This is what homebrewing is about, homebrewers will beg/borrow/er look really hard and find a way to do it at their level of affordability, real homebrewing is all about the beer, good beer.



finners said:


> I run a Tempmate in a fridge only
> Can fit two Coopers fermenters
> And use a heat belt for heating
> 
> ...



Finners above is kitted for out for about the cost of 3 cartons of Megaswill. With fermentation temp control he gets to choose how good his beers can be, pointless moving on to extract, partial or AG without this basic kit. Good yeast and fermentation management will make good beer, it's as important as proper sanitation.

Screwy


----------



## EK (16/6/09)

Screwtop said:


> Finners above is kitted for out for about the cost of 3 cartons of Megaswill. With fermentation temp control he gets to choose how good his beers can be, pointless moving on to extract, partial or AG without this basic kit. Good yeast and fermentation management will make good beer, it's as important as proper sanitation.
> 
> Screwy


I'm not sure I agree with it being pointless, sure it will help give you better beer, but I don't think that level of temp control is an absolute requirement.

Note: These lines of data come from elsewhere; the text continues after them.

-- ==== Sys2Proof/Laws/State.lean ====
section
/-! SUPPORT. What each update of the state leaves as it is, one lemma a field, and what the tables give back: so that no later
proof unfolds a record update. -/

namespace Sys2Proof.Machine

/-! Tables. -/

/-- A table gives back what was stored last under a key, and the rest as before. -/
theorem tget_tset {α : Type} (d : α) (n m : Nat) (v : α) : ∀ t : Table α,
    tget d (tset t n v) m = if n = m then v else tget d t m
  | [] => by
    by_cases h : n = m
    · simp [tset, tget, h]
    · simp [tset, tget, h]
  | (k, u) :: r => by
    unfold tset
    by_cases h1 : n < k
    · rw [if_pos h1]
      by_cases h : n = m
      · simp [tget, h]
      · simp [tget, h]
    · rw [if_neg h1]
      by_cases h2 : n = k
      · subst h2
        by_cases h : n = m
        · simp [tget, h]
        · simp [tget, h]
      · have h2' : ¬ (n == k) = true := by simpa using h2
        rw [if_neg h2']
        by_cases hk : k = m
        · have hn : ¬ n = m := fun e => h2 (e.trans hk.symm)
          simp [tget, hk, hn]
        · have hk' : (k == m) = false := by simpa using hk
          simp only [tget, hk', Bool.false_eq_true, if_false]
          exact tget_tset d n m v r
@[simp] theorem tget_tset_same {α : Type} (d : α) (n : Nat) (v : α) (t : Table α) : tget d (tset t n v) n = v := by
  rw [tget_tset, if_pos rfl]
theorem tget_tset_other {α : Type} (d : α) {n m : Nat} (h : n ≠ m) (v : α) (t : Table α) :
    tget d (tset t n v) m = tget d t m := by
  rw [tget_tset, if_neg h]
/-- A key that has been taken out reads as the default. -/
theorem tget_tdel_same {α : Type} (d : α) (n : Nat) (t : Table α) : tget d (tdel t n) n = d := by
  induction t with
  | nil => rfl
  | cons p r ih =>
    obtain ⟨k, u⟩ := p
    by_cases h : k = n
    · subst h
      simpa [tdel] using ih
    · have hb : (k != n) = true := by simpa using h
      have hk : (k == n) = false := by simpa using h
      simp only [tdel, List.filter, hb, tget, hk, Bool.false_eq_true, if_false]
      exact ih

namespace State
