-- ==== Sys2Proof/Laws/PerInstr.lean ====
section
/-! SUPPORT. Decoding gives back what the encoder wrote, one lemma per constructor of Instr. -/

set_option linter.unusedSimpArgs false

namespace Sys2Proof

/-- Cutting a packed number with the packing's widths gives its fields. -/
theorem unpack_pack : ∀ l : List (Nat × Nat), unpack (l.map Prod.fst) (pack l) = l.map fun p => p.2 % 2 ^ p.1
  | [] => rfl
  | (w, v) :: r => by
    have h1 : (v % 2 ^ w + 2 ^ w * pack r) % 2 ^ w = v % 2 ^ w := by
      rw [Nat.add_mul_mod_self_left, Nat.mod_mod]
    have h2 : (v % 2 ^ w + 2 ^ w * pack r) / 2 ^ w = pack r := by
      rw [Nat.add_mul_div_left _ _ (Nat.two_pow_pos w), Nat.div_eq_of_lt (Nat.mod_lt _ (Nat.two_pow_pos w)), Nat.zero_add]
    simp [unpack, pack, h1, h2, unpack_pack r]
/-- How many bits a packing has. -/
def packBits : List (Nat × Nat) → Nat
  | [] => 0
  | (w, _) :: r => w + packBits r
theorem pack_lt : ∀ l : List (Nat × Nat), pack l < 2 ^ packBits l
  | [] => by simp [pack, packBits]
  | (w, v) :: r => by
    have ih := pack_lt r
    have hm : v % 2 ^ w < 2 ^ w := Nat.mod_lt _ (Nat.two_pow_pos w)
    have : 2 ^ w * (pack r + 1) ≤ 2 ^ w * 2 ^ packBits r := Nat.mul_le_mul_left _ ih
    simp only [pack, packBits, Nat.pow_add]
    rw [Nat.mul_add, Nat.mul_one] at this
    omega
/-- The last field of a packing stands above the bits of the others. -/
theorem pack_last : ∀ (l : List (Nat × Nat)) (w v : Nat), pack (l ++ [(w, v)]) / 2 ^ packBits l = v % 2 ^ w
  | [], w, v => by simp [pack, packBits]
  | (u, x) :: r, w, v => by
    simp only [List.cons_append, pack, packBits, Nat.pow_add]
    rw [← Nat.div_div_eq_div_mul, Nat.add_mul_div_left _ _ (Nat.two_pow_pos u),
      Nat.div_eq_of_lt (Nat.mod_lt _ (Nat.two_pow_pos u)), Nat.zero_add, pack_last r w v]
/-- A packed word whose last field is a six-bit opcode above 26 bits decodes by the rows of that opcode. -/
theorem decodeWord_pack (sl : Slot) (lit : Option Word) (l : List (Nat × Nat)) (op k : Nat) (i : Instr)
    (hb : packBits l = 26) (hrow : firstRow (rowsOf sl (op % 64)) lit (pack (l ++ [(6, op)])) = some (k, i)) :
    decodeWord sl lit (BitVec.ofNat 32 (pack (l ++ [(6, op)]))) = .ok i := by
  have h1 : ∀ m : List (Nat × Nat), packBits (m ++ [(6, op)]) = packBits m + 6 := by
    intro m
    induction m with
    | nil => rfl
    | cons x r ih => obtain ⟨w, v⟩ := x; simp only [List.cons_append, packBits, ih]; omega
  have hlt := pack_lt (l ++ [(6, op)])
  rw [h1, hb] at hlt
  have hop := pack_last l 6 op
  rw [hb] at hop
  unfold decodeWord
  rw [BitVec.toNat_ofNat, Nat.mod_eq_of_lt hlt, hop]
  generalize hr : rowsOf sl (op % 2 ^ 6) = rs
  have hr' : rowsOf sl (op % 64) = rs := hr
  rw [hr'] at hrow
  cases rs with
  | nil => simp [firstRow] at hrow
  | cons a b => simp only [hrow]

/-- The same for an encoder's word, the row being looked at on any number with the word's fields. -/
theorem decodeWord_row (sl : Slot) (lit : Option Word) (l : List (Nat × Nat)) (op k : Nat) (i : Instr)
    (he : encodeNat i = pack (l ++ [(6, op)])) (hb : packBits l = 26)
    (hrow : ∀ n, unpack ((l ++ [(6, op)]).map Prod.fst) n = (l ++ [(6, op)]).map (fun (p : Nat × Nat) => p.2 % 2 ^ p.1) →
      firstRow (rowsOf sl (op % 64)) lit n = some (k, i)) :
    decodeWord sl lit (encode i) = .ok i := by
  unfold encode
  rw [he]
  exact decodeWord_pack sl lit l op k i hb (hrow _ (unpack_pack _))

theorem bool_of_nat (b : Bool) : (b.toNat % 2 == 1) = b := by cases b <;> rfl
theorem ofNat_mod (w : Nat) (b : BitVec w) : BitVec.ofNat w (b.toNat % 2 ^ w) = b := by simp
theorem elemOf_code (t : ElemType) : elemOf? (t.code % 16) = some t := by cases t <;> rfl
theorem rmodeOf_code (t : RMode) : rmodeOf? (t.code % 4) = some t := by cases t <;> rfl
theorem cellOpOf_code (t : CellOp) : cellOpOf? (t.code % 4) = some t := by cases t <;> rfl
theorem atomicOf_code (t : AtomicOp) : atomicOf? (t.code % 16) = some t := by cases t <;> rfl
theorem policyOf_code (t : Policy) : policyOf? (t.code % 4) = some t := by cases t <;> rfl

end Sys2Proof

namespace Sys2Proof.Laws.Encoding

/-- In every slot that has the word, with the literal it owns, the decoder reads the encoder's word of a well-formed
instruction as that instruction (R76, R81 to R91). An engine event has no slot. -/
def Statement (i : Instr) : Prop :=
  ∀ sl ∈ i.slots, i.wf = true → decodeWord sl i.literal (encode i) = .ok i
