def wf : State :=
  let leaf : TlbEntry := ⟨0, 0, 16, 0xCF⟩
  let s : State := { wlo with dev := { wlo.dev with fabEn := true, lvEn := true, presence := 2 }, mem := cellsWrite wlo.mem 0x5008 8 0x0807060504030201 }
  s.setCore 0 { s.core 0 with tlb := [leaf] }
/-- A flit from device 1 for an address with AUX and INLINE. -/
def fl (type gpa aux inl : Nat) : Flit :=
  { type := BitVec.ofNat 8 type, src := 1, dst := 0, tag := 5, ord := false, cz := false, len := 0, space := 0, key := 0, seq := 0, gpa := BitVec.ofNat 60 gpa,
    aux := BitVec.ofNat 64 aux, inl := BitVec.ofNat 256 inl, data := 0 }
theorem test_fabric_hypotheses :
    (wf.dev.fabEn && !wf.fab.fencedSelf && (fl 1 0x5008 8 0).dst == wf.dev.devid && wf.dev.presence.getLsbD 1 && !(wf.peer 1).fenced &&
      wf.homes.held.isEmpty && (wf.peer 1).window.isEmpty && (wf.peer 1).early.isEmpty && (wf.peer 1).expectSeq == 0) = true := by decide +kernel
/-- A read of 8 bytes answers with them; a write of 2 stores them, and both complete. -/
theorem test_rd_wr :
    (nexts (.rd (fl 1 0x5008 8 0)) wf (fun t => t.fab.outbox.map (fun c => (c.type, c.dst, c.tag, c.inl)) == [(0x20, 1, 5, 0x0807060504030201)]) &&
      nexts (.wr (fl 3 0x5008 2 0xBBAA)) wf fun t => t.bytes 0x5008 8 == 0x080706050403BBAA && t.fab.outbox.map Flit.inl == [0]) = true := by decide +kernel
/-- The link to device 1 has one channel left, so that nothing is free. -/
def wone : State := [1, 2, 3].foldl (fun s n => s.mapChannel false n fun c => { c with spared := true }) wf
/-- Every type of the table is performed at once: what `takeFlit` gives, with the clauses' side conditions. -/
def taken (type : BitVec 8) (ord : Bool) (f : Flit) : Bool :=
  let p := wone.peer 1
  let p1 : Peer := if ord then { p with lastFlit := wone.cycle, expectSeq := p.expectSeq + 1 } else { p with lastFlit := wone.cycle }
  let (v, done) := (wone.setPeer 1 p1).takeFlit { f with type := type, ord := ord }
  done && v.homes.held.isEmpty && (v.peer 1).early.isEmpty
theorem test_transactions_taken :
    ([((0x01 : BitVec 8), false, fl 1 0x5008 8 0), (0x02, false, fl 2 0x5008 0 0), (0x02, true, fl 2 0x5000 0 1), (0x03, true, fl 3 0x5008 4 0), (0x04, true, fl 4 0x5000 0 0xFF),
      (0x05, true, fl 5 0x5008 0 0x801), (0x06, true, fl 6 0x5000 0 1), (0x08, true, fl 8 0x50000 0 0), (0x09, true, fl 9 0x50000 0 1),
      (0x0A, true, fl 10 0x50000 0 0), (0x0C, true, fl 12 0x5008 0 (8 * 2 ^ 192)), (0x0D, true, fl 13 0x5008 0 0), (0x0E, true, fl 14 0x5008 0 0),
      (0x0F, true, fl 15 0x5008 0 0), (0x10, false, fl 16 0x2000 0 (2 + 5 * 2 ^ 16)), (0x11, true, fl 17 0x2000 0 (5 * 2 ^ 16)), (0x12, true, fl 18 0x5000 0 (2 ^ 64))].all
        fun (t, o, f) => taken t o f) = true := by decide +kernel
/-- The line at 0x5000, the next one, that of 0x6000 and that of the tensor's data are quiet: what FabricEvents asks of a line. -/
theorem test_quiet_peer_lines :
    wone.quietLine ⟨0x5000, 0⟩ ∧ wone.quietLine ⟨0x5008, 0⟩ ∧ wone.quietLine ⟨0x5080, 0⟩ ∧ wone.quietLine ⟨0x6000, 0⟩ := by
  refine ⟨?_, ?_, ?_, ?_⟩ <;>
  exact ⟨by decide +kernel, by decide +kernel, by decide +kernel, by decide +kernel, by decide +kernel, by decide +kernel, by decide +kernel,
    by decide +kernel, fun n => ⟨by cases n <;> rfl, by cases n <;> exact Nat.zero_lt_succ 7⟩⟩
/-- What a home gives a transaction: its state and the completion, which the duplicate window keeps. -/
def answers (s : State) (f : Flit) (g : State → Flit → Bool) : Bool :=
  match s.takeFlit f with
  | (t, true) => (t.peer 1).window.any fun (tag, at_, q, c) => tag == 5 && at_ == s.cycle && q.type == f.type && c.type == 0x20 && c.dst == 1 &&
      c.tag == 5 && g t c
  | _ => false
theorem test_peer_hypotheses : (wone.homes.held.isEmpty && Memory.wf wone.mem && wone.homes.locks.isEmpty && wone.homes.tokens.isEmpty &&
    wone.homes.incoming.isEmpty && wone.homes.awaiting.isEmpty && !wone.merging tile5 && !wone.fillGoing tile5) = true := by decide +kernel
/-- RDL gives the line and, of a read-modify-write, locks it; WRM writes the bytes of its mask, and the unlocking one unlocks. -/
theorem test_peer_lines :
    (answers wone (fl 2 0x5008 0 1) (fun t c => t.homes.locks == [⟨0xA0, 0, some (1, 5), 0, [], []⟩] && c.len == 2 &&
        (c.data / 2 ^ 64).setWidth 64 == 0x0807060504030201#64) &&
      answers wone (fl 2 0x5008 0 0) (fun t _ => t.homes.locks.isEmpty) &&
      answers wone { fl 4 0x5008 0 (2 ^ 9 + 1) with data := 0xAA00000000000000BB00#2048 + 0xCC } (fun t _ => t.bytes 0x5000 16 == 0x080706050403AA0100000000000000CC) &&
      let locked : State := { wone with homes := { wone.homes with locks := [⟨0xA0, 0, some (1, 5), 0, [], []⟩, ⟨0xA1, 0, some (1, 5), 0, [], []⟩] } }
      answers locked (fl 4 0x5008 0 (2 ^ 128)) fun t _ => t.homes.locks.map Lock.line == [0xA1] && t.mem == wone.mem) = true := by decide +kernel
/-- AMO: the old value, an addition of 4 bytes and a compare and swap of 8, which matches. -/
theorem test_peer_atomics :
    (answers wone (fl 5 0x5008 0 (1 + 4 * 2 ^ 8 + 2 ^ 64)) (fun t c => c.inl == 0x04030201 && t.bytes 0x5008 8 == atomicNew (State.atomicOf 1) 4 0x04030201 1 % 2 ^ 32 + 0x08070605 * 2 ^ 32) &&
      answers wone (fl 5 0x5008 0 (10 + 8 * 2 ^ 8 + 0x77 * 2 ^ 64 + 0x0807060504030201 * 2 ^ 128)) fun t c =>
        c.inl == 0x0807060504030201 && t.bytes 0x5008 8 == 0x77) = true := by decide +kernel
/-- RSTF writes the lanes of its mask; without one it raises its flag by one. -/
theorem test_peer_rstf :
    (answers wone { fl 6 0x5000 0 4 with data := 0x11223344 * 2 ^ 64 } (fun t _ => t.bytes 0x5008 8 == 0x0807060511223344) &&
      answers wone (fl 6 0x5000 0x5008 (2 ^ 64)) fun t _ => t.bytes 0x5008 8 == 0x0807060504030202) = true := by decide +kernel
/-- MLOCK locks and compares; MCOMMIT writes and unlocks; MQUERY tells the decision; MDEC is acknowledged. -/
theorem test_peer_mcas :
    (answers wone (fl 12 0x5008 0x0807060504030201 (9 * 2 ^ 64 + 0x66 * 2 ^ 128 + 8 * 2 ^ 192)) (fun t c => c.inl == 0 && t.mem == wone.mem &&
        t.homes.locks.map (fun k => (k.line, k.op, k.peer, k.news)) == [(0xA0, 9, some (1, 5), [(0x5008, 8, 0x66)])]) &&
      answers wone (fl 12 0x5008 3 (9 * 2 ^ 64 + 8 * 2 ^ 192)) (fun _ c => c.inl == 1) &&
      let locked : State := { wone with homes := { wone.homes with locks := [⟨0xA0, 0, some (1, 4), 9, [(0x5008, 8, 0x66)], []⟩] } }
      answers locked (fl 14 0x5008 0x66 (1 + 9 * 2 ^ 64 + 8 * 2 ^ 192)) (fun t _ => t.homes.locks.isEmpty && t.bytes 0x5008 8 == 0x66 &&
        t.homes.decisions.head? == some (1, 9, true)) &&
      answers locked (fl 14 0x5008 0x66 (9 * 2 ^ 64 + 8 * 2 ^ 192)) (fun t _ => t.homes.locks.isEmpty && t.mem == wone.mem &&
        answers t (fl 15 0 0 (1 + 9 * 2 ^ 64)) fun _ c => c.inl == 1) &&
      answers wone (fl 15 0 0 (1 + 9 * 2 ^ 64)) (fun _ c => c.inl == 0) && answers wone (fl 13 0 0 0) fun t _ => t.mem == wone.mem) = true := by decide +kernel
/-- GREQ: a free page is granted, a page with a request under way keeps it; GREV gives the grant up; the last GACK grants. -/
theorem test_peer_grants :
    (let asked : State := wone.setGrant 5 { state := .shared, holders := [1], pendingReq := some (fl 8 0x50000 0 1), awaiting := [1], waiting := [], bcast := false }
     !wone.pageLocked 5 && wone.cores.all (fun (_, c) => c.lines.isEmpty) && wone.grantOf 5 == ⟨.none, [], false, none, [], []⟩ &&
       answers wone (fl 8 0x50000 0 1) (fun t _ => (t.grantOf 5).state == .exclusive && (t.grantOf 5).holders == [1] && (t.grantOf 5).pendingReq.isNone) &&
       (match asked.takeFlit (fl 8 0x50000 0 0) with | (t, done) => done && (t.grantOf 5).waiting.length == 1) &&
       answers (wone.setGrant 5 { wone.grantOf 5 with state := .exclusive }) (fl 9 0x50000 0 0) (fun t _ => (t.grantOf 5).state == .shared &&
         t.fab.txns.map (fun x => (x.flit.type, x.flit.dst)) == [(0x0A, 1)]) &&
       answers asked (fl 10 0x50000 0 0) fun t _ => (t.grantOf 5).state == .exclusive && (t.grantOf 5).holders == [1] && (t.grantOf 5).pendingReq.isNone) = true := by
  decide +kernel
/-- TREQ: M answers a fill, a holder of another device a forward, an absent version a wait; an opening, a publish, an abandon, and
whether a version is M. -/
theorem test_peer_tiles :
    (let q := fun (op want v : Nat) => fl 0x10 0 0 (op + 2 ^ 8 * want + 5 * 2 ^ 16 + v * 2 ^ 40)
     let far := wone.setVer tile5 { p := 4, m := 2, openV := none, owner := some 1003, holders := [1003], lostPeer := false }
     answers wone (q 0 1 0) (fun t c => c.inl == 1 && t.mem == wone.mem) && (match wone.resolve tile5 .latest 1001 with | .fill v => v == 0 | _ => false) &&
       (match far.resolve tile5 (.exactly 4) 1001 with | .forward n h => n == 4 && h == 1003 | _ => false) &&
       answers far (q 0 2 4) (fun _ c => c.inl == BitVec.ofNat 256 (State.tileBits 2 3 4)) &&
       answers wone (q 0 0 7) (fun t c => c.inl == 3 && t.homes.awaiting.length == 1) && answers wone (q 1 0 7) (fun t _ => (t.verOf tile5).openV == some (7, 1001)) &&
       answers far (q 1 0 3) (fun t c => c.inl.toNat / 2 ^ 248 == 0x42 && c.aux == 4 && t.homes == far.homes) && answers wone (q 2 0 7) (fun t _ => (t.verOf tile5).p == 7 &&
         (t.verOf tile5).owner == some 1001) &&
       answers (wone.setVer tile5 { openV := some (7, 1001) }) (q 3 0 7) (fun t _ => (t.verOf tile5).openV.isNone) &&
       answers wone (q 6 0 0) (fun _ c => c.inl == 6) && answers wone (q 6 0 1) fun _ c => c.inl == BitVec.ofNat 256 (State.tileBits 7 0 1)) = true := by decide +kernel
/-- TWB: a version at or below M is discarded, a part is kept, the last writes the tile and makes its version M. -/
theorem test_peer_writebacks :
    (let q := fun (part v : Nat) => { fl 0x11 0 0 (part + 5 * 2 ^ 16 + v * 2 ^ 40) with data := 0x0302 }
     answers wone (q 0 0) (fun t c => c.inl == 1 && t.homes.incoming.isEmpty) && answers wone (q 0 3) (fun t c => c.inl == 0 && t.homes.incoming.map TileIn.version == [3] &&
       answers t (q 15 3) fun u c => c.inl == 0 && u.homes.incoming.isEmpty && (u.verOf tile5).m == 3 && u.bytes 0x2000 2 == 0x0302) &&
     answers wone (q 17 3) (fun t _ => (t.verOf tile5).m == 3) && answers wone (q 18 3) fun t _ => (t.verOf tile5).m == 0) = true := by decide +kernel
theorem test_peer_writeback_parts :
    (okAnd (wone.tensor 0 0 5) fun w tn => someAnd tn fun tn => okAnd (w.mapPages 0 0 .writeback (State.tileVas tn 0) []) fun x pg =>
      (x.tileBlocked pg tn tile5 true).isNone && (x.writeMapped pg tn tile5 ((0x0302 : BitVec 32768) <<< 30720) 0).2.isNone) = true := by decide +kernel
/-- TOK: an addition that is clamped below 2^63, a take, a take of an empty word, which is listed, and its withdrawal. -/
theorem test_peer_tokens :
    (answers wone (fl 0x12 0x5008 0 (2 ^ 127)) (fun t _ => t.bytes 0x5008 8 == 2 ^ 63 - 1) && answers wone (fl 0x12 0x5008 0 1) (fun t c =>
        c.inl == 0x0807060504030201 && t.bytes 0x5008 8 == 0x0807060504030200) &&
      answers wone (fl 0x12 0x5010 0 (1 + 7 * 2 ^ 64)) (fun t c => c.inl == BitVec.ofNat 256 (2 ^ 248 * 0xFE) && t.homes.tokens.map TokenWait.gpa == [0x5010] &&
        answers t (fl 0x12 0x5010 0 (2 + 7 * 2 ^ 64)) fun u c => c.inl == 0 && u.homes.tokens.isEmpty) &&
      answers wone (fl 0x12 0x5010 0 (2 + 7 * 2 ^ 64)) fun _ c => c.inl == 1) = true := by decide +kernel
/-- A transaction of a lost device is discarded, one for another device goes on, and a duplicate is answered from the window. -/
theorem test_peer_arrivals :
    (let lost := wone.setPeer 1 { wone.peer 1 with fenced := true }
     let f := fl 3 0x5008 2 0xBBAA
     nexts (.wr f) lost (fun t => t.mem == wone.mem && t.fab.outbox.isEmpty) && lost.deviceLost 1 &&
       nexts (.wr { f with dst := 1, src := 16 }) { wone with dev := { wone.dev with presence := 2 ^ 16 + 2 } } (fun t => t.mem == wone.mem && t.fab.outbox.map Flit.type == [3]) &&
       nexts (.wr f) wone fun t => nexts (.wr f) t fun u => u.mem == t.mem && u.fab.outbox.length == 2 && (u.peer 1).duplicate == 1) = true := by decide +kernel
theorem test_heartbeat_completion :
    (let x : Txn := ⟨3, { fl 3 0x5008 4 0 with src := 0, dst := 1 }, .plain, 0, 0, 1, none, []⟩
     let s : State := { wf with fab := { wf.fab with txns := [x] } }
     let st : State := { wf with fab := { wf.fab with txns := [{ x with use_ := .store 0 7 0 0 }] }, cx := { wf.cx with opens := [⟨7, 16, false, none⟩] } }
     nexts (.hb (fl 0x30 0 0 0)) { wf with cycle := 9 } (fun t => (t.peer 1).lastFlit == 9 && t.fab.outbox.isEmpty) &&
       nexts (.cpl (fl 0x20 0 0 0)) s (fun t => t.fab.txns.isEmpty) && nexts (.cpl (fl 0x20 0 0 0)) st fun t => t.fab.txns.isEmpty && t.cx.opens.isEmpty) = true := by
  decide +kernel
theorem test_link_events :
    (((wf.channels false).find? (·.1 == 2)).isSome && wf.slotPeer false 0 == some 1 && nexts (.flitBadType (fl 0x77 0 0 0) false 2) wf (fun t => (t.peer 1).replay == 1) &&
      nexts (.flitReplay 1 false 2) wf (fun t => (t.peer 1).replay == 1 && !(t.channelAt false 2).training) && nexts (.channelRetrain 1 false 2) wf (fun t => (t.channelAt false 2).training) &&
      let tr := wf.mapChannel false 2 fun c => { c with training := true, retrains := 1 }
      nexts (.retrainComplete 1 false 2 true) tr (fun t => !(t.channelAt false 2).training && (t.channelAt false 2).retrains == 0) &&
      nexts (.retrainComplete 1 false 2 false) tr fun t => (t.channelAt false 2).retrains == 2) = true := by decide +kernel
theorem test_channel_spare :
    (let bad := wf.mapChannel false 2 fun c => { c with retrains := 3 }
     (bad.channelAt false 2).serves == 0 && bad.poolChannels false == [60, 61, 62, 63] && nexts (.channelSpare false 2) bad (fun t => (t.channelAt false 2).spared &&
       (t.channelAt false 60).serves == 0) && !wf.deviceLost 1 && nexts (.heartbeatDue 1 false 2) wf (fun t => t.fab.outbox.isEmpty) &&
       nexts (.heartbeatDue 1 false 2) { wf with cycle := 700 } fun t => t.fab.outbox.map Flit.type == [0x30]) = true := by decide +kernel
/-- The sixteenth replay of one flit retrains its channel (R359). -/
theorem test_sixteenth_replay :
    (let f := fl 3 0x5008 4 0
     let s := fun n => wf.mapChannel false 2 fun c => { c with buffer := [(f, n)] }
     nexts (.flitReplay 1 false 2) (s 14) (fun t => (t.channelAt false 2).buffer == [(f, 15)] && (t.peer 1).retrain == 0) &&
       nexts (.flitReplay 1 false 2) (s 15) fun t => (t.channelAt false 2).training && (t.channelAt false 2).buffer == [(f, 0)] &&
         (t.peer 1).replay == 1 && (t.peer 1).retrain == 1) = true := by decide +kernel
theorem test_timers :
    (let x : Txn := ⟨3, { fl 3 0x5008 4 0 with src := 0, dst := 1 }, .plain, 0, 0, 1, none, []⟩
     let s : State := { wf with cycle := 280000, fab := { wf.fab with txns := [x] } }
     s.nextHops x.flit == [1] && nexts (.transactionResend 3) s (fun t => t.fab.outbox.length == 1 && t.fab.txns.map Txn.sends == [2]) &&
       nexts (.fabricTimeout 3) s (fun t => t.fab.txns.isEmpty && (t.peer 1).tagLost == [5]) &&
       nexts (.flitAgeDiscard x.flit) { wf with fab := { wf.fab with outbox := [x.flit] } } fun t => t.fab.outbox.isEmpty) = true := by decide +kernel
theorem test_notices :
    (nexts (.linkSilence 1) { wf with cycle := 5600 } (fun t => (t.peer 1).fenced && (t.peer 1).silence == 1) &&
      (wf.peer 1).deadEpoch.isNone && nexts (.deathNotice 1 2 4) wf (fun t => (t.peer 1).fenced && (t.peer 1).deadEpoch == some 4 && t.fab.notices == [(1, 2, 4)]) &&
      let dead := wf.setPeer 1 { wf.peer 1 with fenced := true, deadEpoch := some 4 }
      nexts (.joinNotice 1 5) dead (fun t => !(t.peer 1).fenced && (t.peer 1).deadEpoch.isNone) &&
      nexts (.joinNotice 1 4) dead fun t => (t.peer 1).fenced) = true := by decide +kernel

I live in a suburb of Brisbane that is usually considered a 'hot' suburb during summer and I use a 100 Can Cooler and some 1.25L soft drink bottles that have been filled with water and frozen. This method allows me to keep my brew in a good temperature range and create great (IMO) beer. The temperature only varies by about 2 degrees over a day at the most and I can keep the brew at the lower end of the yeast's temperature range. Admittedly I have only done one AG beer via this method after recently changing from K&K but I am extremely happy with the results.

:icon_cheers: 
EK


----------



## muckey (16/6/09)

EK said:


> I'm not sure I agree with it being pointless, sure it will help give you better beer, but I don't think that level of temp control is an absolute requirement.
> 
> I live in a suburb of Brisbane that is usually considered a 'hot' suburb during summer and I use a 100 Can Cooler and some 1.25L soft drink bottles that have been filled with water and frozen. This method allows me to keep my brew in a good temperature range and create great (IMO) beer. The temperature only varies by about 2 degrees over a day at the most and I can keep the brew at the lower end of the yeast's temperature range. Admittedly I have only done one AG beer via this method after recently changing from K&K but I am extremely happy with the results.
> 
> ...




EK your temp control is as good as it needs to be. You need to keep the temperature under control and especially stable to make good beer which your method absulutely achieves. Some very successful brewers make some very good beer by changing cold/hot bottles once or twice a day.

Temp control is absolutely important. the methods all work and some require more input that others. personally I used a cheap timer for quite some time before shifting to a tempmate and I only changed because the tempmate requires less input from me NOT because its temp control is better.


----------



## Yeldarb (16/6/09)

My fridge with tempmate cost me about $100 all up (fridge was free from a friend, heat belt is about 6 years old). I wired up the tempmate myself (please spare the flaming... ) The main thing for me is "set and forget"...I simply check the beer every now and then pretty much leave it to do it's thing then bottle when I'm ready to bottle.

With the quality of the beer I am now making I don't need to (regularly) buy commercial beer (I just tasted a "Tony's JSAA" (thanks Tony ) I bottled only last week and I reckon it's as a good as the last actual JSAA I bought...it's my beer and I'm entitled to that opinion :lol 

I normally drink about a carton per week...it doesn't take long for the $ to add up. 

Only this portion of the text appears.